それがなぜか、今となって起こった。バス停も9つ目を過ぎて、もう四分の三のところに差し掛かっている。だが、彼はその大きくてどうしようもない懸念を誰かが知っていて、自分を責め立ててくる、そんな気がした。男は、その丸まった背中をもっと丸めて、10駅目のバス停で降りた。すると、痛みはぴたりとやんだ。あぁ、またダメかと、男は思う。周りに、人はいなかった。その頃の月は、雲に隠れ、どんな表情をしているのか、悟られぬようにしていた。
家に帰ると、男は疲労でベットに倒れこんでしまった。今日の食事は抜いても大丈夫だろうと、そう思った。
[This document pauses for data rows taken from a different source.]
-- ==== Sys2Proof/Machine/ControlRegs.lean ====
section
/-!
DEFINITION. Control registers: their privilege (R159), reads, and writes field by field with their side effects
(R39, R40, R57, R58, R84, R88, R163, R187, R269, R289, R294-R299, R363, R367, R369).
-/

namespace Sys2Proof.Machine

/-- The registers of a thread, a core, the package and the monitor, by number (*Shared names*, R299). -/
inductive Cr where
  | fpctl | warn | cycle | rank | srseed | evctl | domid | sstepn | errinj
  | bmask (k : Fin 8)
  | thstat | tvec | tcause | tval | tepc | tscratch | ien | ipend | ctxbase | dirty | ptbase | asid | spkey
  | tidbase | tidlim | partid
  | mstat | mtvec | mcause | mtval | mepc
  | pgrant (p : Fin 16)
  | hqg (q : Fin 256)
  deriving DecidableEq, Repr

/-- The register of a number; none where the number is not assigned. -/
def crOf (n : Nat) : Option Cr :=
  match n with
  | 0x001 => some .fpctl | 0x002 => some .warn | 0x003 => some .cycle | 0x004 => some .rank | 0x005 => some .srseed
  | 0x006 => some .evctl | 0x007 => some .domid | 0x008 => some .sstepn | 0x009 => some .errinj
  | 0x100 => some .thstat | 0x101 => some .tvec | 0x102 => some .tcause | 0x103 => some .tval | 0x104 => some .tepc
  | 0x105 => some .tscratch | 0x106 => some .ien | 0x107 => some .ipend | 0x108 => some .ctxbase | 0x109 => some .dirty
  | 0x10A => some .ptbase | 0x10B => some .asid | 0x10C => some .spkey | 0x10D => some .tidbase | 0x10E => some .tidlim
  | 0x10F => some .partid
  | 0x200 => some .mstat | 0x201 => some .mtvec | 0x202 => some .mcause | 0x203 => some .mtval | 0x204 => some .mepc
  | n =>
    if 0x010 ≤ n ∧ n < 0x018 then some (.bmask (Fin.ofNat 8 (n - 0x010)))
    else if 0x210 ≤ n ∧ n < 0x220 then some (.pgrant (Fin.ofNat 16 (n - 0x210)))
    else if 0x300 ≤ n ∧ n < 0x400 then some (.hqg (Fin.ofNat 256 (n - 0x300)))
    else none

/-- What a read of a register delivers (R187). -/
def State.crRead (s : State) (w : Turn) (r : Cr) : Word :=
  let t := s.thAt w
  let c := s.core w.rank
  match r with
  | .fpctl => t.fpctl | .warn => t.warn | .cycle => s.cycle | .rank => word (w.rank % 0x10000)
  | .srseed => t.srseed
  | .evctl => t.evctl ||| word (c.vault.level * 0x400)
  | .domid => t.domid
  | .sstepn => match c.sstepn.find? (fun p => decide (p.1 = word (field t.domid 0 3 + field t.domid 4 12 * 16))) with
    | some p => p.2
    | none => 0
  | .errinj => t.errinj
  | .bmask k => c.bmask[k]
  | .thstat => t.thstat | .tvec => c.tvec | .tcause => t.tcause | .tval => t.tval | .tepc => t.tepc
  | .tscratch => t.tscratch | .ien => t.ien | .ipend => t.ipend | .ctxbase => c.ctxbase | .dirty => t.dirty
  | .ptbase => c.ptbase | .asid => c.asid | .spkey => c.spkey | .tidbase => t.tidbase | .tidlim => t.tidlim
  | .partid => c.partid
  | .mstat => s.monitor.mstat | .mtvec => s.monitor.mtvec | .mcause => s.monitor.mcause | .mtval => s.monitor.mtval
  | .mepc => s.monitor.mepc
  | .pgrant p => s.pgrant[p]
  | .hqg q => (lookup s.hqg q.val).getD 0

/-- A write field by field: bits of `rw` take the value, bits of `w1c` clear where it holds 1, others stay (R7). -/
def fieldWrite (old v rw w1c : Word) : Word := ((old &&& ~~~rw) ||| (v &&& rw)) &&& ~~~(v &&& w1c)

/-- TVEC after a write: spaces other than global and 0xF0 store 0xF0 (R295). -/
def tvecStored (old v : Word) : Word :=
  fieldWrite old (if field v 56 8 ≤ 0xF0 then v else withField v 56 8 0xF0) 0xFFFFFFFFFFFFFFFC 0

/-- THSTAT's writable fields; PMODE 2 and 3 store 1 (R294). -/
def thstatStored (old v : Word) : Word :=
  let v := if field v 10 2 < 2 then v else withField v 10 2 1
  fieldWrite old v 0xFFFFFE0000003CE0 0

/-- The entries of a TLB that lack G go at a write to PTBASE or ASID (R335). -/
def State.dropNonGlobal (s : State) (rank : Nat) : State :=
  s.modCore rank (fun c =>
    { c with utlb := c.utlb.filter (fun t => bit t.leaf 56), tlb := c.tlb.filter (fun t => bit t.leaf 56), wcache := [],
             agent := { c.agent with tlb := c.agent.tlb.filter (fun t => bit t.leaf 56) } })

/-- A write of SPKEY: the bytes of plain and staging offsets follow the new key (R84). -/
def State.setSpkey (s : State) (rank : Nat) (k : Word) : State :=
  let c := s.core rank
  let old := field c.spkey 0 16
  let s := s.modCore rank (fun c => { c with spkey := k })
  if old = k.toNat then s
  else { s with mem := rekey (c.fixedOffset (s.pairing rank)) ((Region.scratch).base rank) old k.toNat s.mem }

/-- A write of HQGn: HOLDER only while EN is 0; enabling zeroes the frame (R369, R371). -/
def State.setHqg (s : State) (q : Nat) (v : Word) : State :=
  let old := (lookup s.hqg q).getD 0
  let new := fieldWrite old v (if bit old 0 then 0x0000FFFFFFFF0001 else 0xFFFFFFFFFFFF0001) 0
  let s := { s with hqg := insert s.hqg q new }
  if !bit old 0 && bit new 0 then s.wipe (vaultLoc (field new 48 16) (0x3E000000 + q * 0x10000)) 0x10000 else s

/-- Whether a write of a register must wait: BMASKn while the core has an arrival outstanding on tag n (R269). -/
def State.crWaits (s : State) (w : Turn) (r : Cr) : Bool :=
  match r with
  | .bmask k => decide ((s.core w.rank).pc[k] < (s.core w.rank).ac[k])
  | _ => false

/-- BMASKn as stored: SPAN 6 and 7 store 0 (R269). -/
def bmaskStored (v : Word) : Word :=
  let v := fieldWrite 0 v 0x000000F00007FFFF 0
  if field v 16 3 < 6 then v else withField v 16 3 0

/-- SSTEPN of a domain on a core (R40). -/
def setSstepn (l : List (Word × Word)) (dom v : Word) : List (Word × Word) :=
  (dom, v) :: l.filter (fun p => decide (p.1 ≠ dom))

/-- A write of a register, with its side effects (R187). -/
def State.crWrite (s : State) (w : Turn) (r : Cr) (v : Word) : State :=
  let task := fun (f : Thread → Thread) => s.modThAt w (fun t => (f t).touchC)
  let slot := fun (f : Thread → Thread) => s.modThAt w f
  let core := fun (f : Core → Core) => s.modCore w.rank f
  match r with
  | .fpctl => task (fun t =>
      let t' := { t with fpctl := fieldWrite t.fpctl (fpctlStored v) 0x1F1F07 0 }
      if field v 0 3 < 6 then t' else t'.warnBit .fmt)
  | .warn => task (fun t => { t with warn := fieldWrite t.warn v 0 0x7F })
  | .cycle => s
  | .rank => s
  | .srseed => task (fun t => { t with srseed := storedSeed v })
  | .evctl => task (fun t => { t with evctl := fieldWrite t.evctl v 7 0x200 })
  | .domid =>
    let ckpt := match s.partOf w.rank with
      | some p => bit (s.grant p) 4
      | none => false
    slot (fun t => { t with domid := fieldWrite t.domid (if ckpt then v else clearBit v 3) 0xFFFF 0 })
  | .sstepn =>
    let d := word (field (s.thAt w).domid 0 3 + field (s.thAt w).domid 4 12 * 16)
    core (fun c => { c with sstepn := setSstepn c.sstepn d v })
  | .errinj => task (fun t => { t with errinj := fieldWrite t.errinj v 0xFFFFFFFFFF87FFFF 0 })
  | .bmask k => core (fun c => { c with bmask := c.bmask.set k (bmaskStored v), ac := c.ac.set k 0, pc := c.pc.set k 0 })
  | .thstat => slot (fun t => { t with thstat := thstatStored t.thstat v })
  | .tvec => core (fun c => { c with tvec := tvecStored c.tvec v })
  | .tcause => slot (fun t => { t with tcause := fieldWrite t.tcause v 0x8000000000001FFF 0 })
  | .tval => slot (fun t => { t with tval := v })
  | .tepc => slot (fun t => { t with tepc := v })
  | .tscratch => slot (fun t => { t with tscratch := v })
  | .ien => slot (fun t => { t with ien := fieldWrite t.ien v 0x3F 0 })
  | .ipend => slot (fun t =>
      { t with ipend := fieldWrite t.ipend v 0 0x3F, missTval := if bit v 2 then 0 else t.missTval })
  | .ctxbase => core (fun c => { c with ctxbase := fieldWrite c.ctxbase v 0xFFFF00003FFFFFFF 0 })
  | .dirty => slot (fun t => { t with dirty := fieldWrite t.dirty v 0xFFFFF 0 })
  | .ptbase => (core (fun c => { c with ptbase := fieldWrite c.ptbase v 0xFFFF00003FFE0001 0 })).dropNonGlobal w.rank
  | .asid => (core (fun c => { c with asid := fieldWrite c.asid v 0xFFFF 0 })).dropNonGlobal w.rank
  | .spkey => s.setSpkey w.rank (fieldWrite 0 v 0xFFFF 0)
  | .tidbase => task (fun t => { t with tidbase := fieldWrite t.tidbase v 0xFFFFFFFFFFFFFFC0 0 })
  | .tidlim => task (fun t => { t with tidlim := tidlimStored v })
  | .partid => s
  | .mstat => { s with monitor := { s.monitor with mstat := thstatStored s.monitor.mstat v } }
  | .mtvec => { s with monitor := { s.monitor with mtvec := tvecStored s.monitor.mtvec v } }
  | .mcause => { s with monitor := { s.monitor with mcause := fieldWrite s.monitor.mcause v 0x8000000000001FFF 0 } }
  | .mtval => { s with monitor := { s.monitor with mtval := v } }
  | .mepc => { s with monitor := { s.monitor with mepc := v } }
  | .pgrant p => { s with pgrant := s.pgrant.set p (fieldWrite 0 v 0xFF3F 0) }
  | .hqg q => s.setHqg q.val v

/-- The privilege checks on a control-register word, before the number is found unassigned (R159). -/
def State.crPriv (s : State) (n : Nat) (writes : Bool) : Bool :=
  let user := !s.supervisor
  if n = 0x009 then
    match s.partOf s.turn.rank with
    | some p => !bit (s.grant p) 0
    | none => true
  else if 0x200 ≤ n then decide (s.th.mode ≠ 2)
  else if 0x100 ≤ n then user
  else user && writes && (decide (n = 0x007) || decide (n = 0x008) || (decide (0x010 ≤ n) && decide (n < 0x018)))

/-- The checks of a control-register word, and its register. -/
def crFind (i : Instr) (f : FmtC) (writes : Bool) : M Cr := do
  if (← get).crPriv f.num.toNat writes then raise .priv (wordVal i) 0
  match crOf f.num.toNat with
  | some r => return r
  | none => illegal i

/-- `crrd d, n` (R187). -/
def execCrrd (f : FmtC) : State → Result :=
  run do
    let r ← crFind (.crrd f) f false
    let v := (← get).crRead (← get).turn r
    updTh (fun t => t.putInt f.d v)

/-- `crwr n, a` (R187). -/
def execCrwr (f : FmtC) : State → Result :=
  run do
    let r ← crFind (.crwr f) f true
    if (← get).crWaits (← get).turn r then stall
    upd (fun s => s.crWrite s.turn r (s.th.val f.a))

/-- `crxch d, n, a`: d receives the value before the write (R187). -/
def execCrxch (f : FmtC) : State → Result :=
  run do
    let r ← crFind (.crxch f) f true
    if (← get).crWaits (← get).turn r then stall
    let v := (← get).crRead (← get).turn r
    upd (fun s => s.crWrite s.turn r (s.th.val f.a))
    updTh (fun t => t.putInt f.d v)

/-! ### Writes that come as events of the opcode table -/

/-- A register written at a slot: by its crwr, or by the monitor or scheduler (R187, R298). -/
def registerEvent (rank n num : Nat) (v : Word) (s : State) : Result :=
  let w : Turn := { rank := rank, slot := Fin.ofNat 5 n }
  match crOf num with
  | some r => if s.crWaits w r then .next s else .next (s.crWrite w r v)
  | none => .next s

/-- SRSEED_WRITE (R57). -/
def execSrseedWrite (r n : Nat) (v : Word) : State → Result := registerEvent r n 0x005 v
/-- FPCTL_WRITE (R58). -/
def execFpctlWrite (r n : Nat) (v : Word) : State → Result := registerEvent r n 0x001 v
/-- BMASK_WRITE (R269). -/
def execBmaskWrite (r tag : Nat) (v : Word) : State → Result := registerEvent r 0 (0x010 + tag) v
/-- PTBASE_WRITE (R335). -/
def execPtbaseWrite (r : Nat) (v : Word) : State → Result := registerEvent r 0 0x10A v
/-- ERRINJ_WRITE, while the partition's grant allows it (R159, R289). -/
def execErrinjWrite (r n : Nat) (v : Word) (s : State) : Result :=
  match s.partOf r with
  | some p => if bit (s.grant p) 0 then registerEvent r n 0x009 v s else .next s
  | none => .next s
/-- SPKEY_WRITE (R84). -/
def execSpkeyWrite (r : Nat) (v : Word) : State → Result := registerEvent r 0 0x10C v
/-- HQG_WRITE (R369). -/
def execHqgWrite (q : Nat) (v : Word) (s : State) : Result := .next (s.setHqg q v)
/-- SLOT_DOORBELL (R300). -/
def execSlotDoorbell (r n : Nat) (v : Word) (s : State) : Result := .next (s.doorbell r (Fin.ofNat 5 n) v)
/-- REGISTER_WRITE (R187, R293). -/
def execRegisterWrite (r n num : Nat) (v : Word) : State → Result := registerEvent r n num v

end Sys2Proof.Machine
end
彼は夢から目を覚ます。大丈夫、今日こそは決心した。鏡で、自分の顔を見る。髪は短く、目がはっきりと出ている。自分の目がまるで夢のように、嘘みたいにキリッとしている。朝ごはんはいつものとは違って和食。新しい歯ブラシを出して、辛い歯磨き粉で歯を磨く。大丈夫。大丈夫。スーツを着こなし、背中は伸ばす。外に出ると、太陽は口角を存分に上げ、彼を見守っていた。
早歩きで9分、大きな懸念の前に立つ。今日は子供は外に出ていない。大丈夫。大丈夫。玄関の前に立って。小さな爆弾を、箱とリボンでかわいく装飾した爆弾を。そっと置く。10歩下がって左を向き、まっすぐ会社のほうに進む。キリッとした顔で、まるであの子の夢に出てきていた、ヒーローのように。後ろから爆発音がするのを聞いて、あの子供の喜ぶ顔を想像する。きっと、さぞ喜んでいるだろう。
そんないいにおいのする夢を、男は食べることができなかった。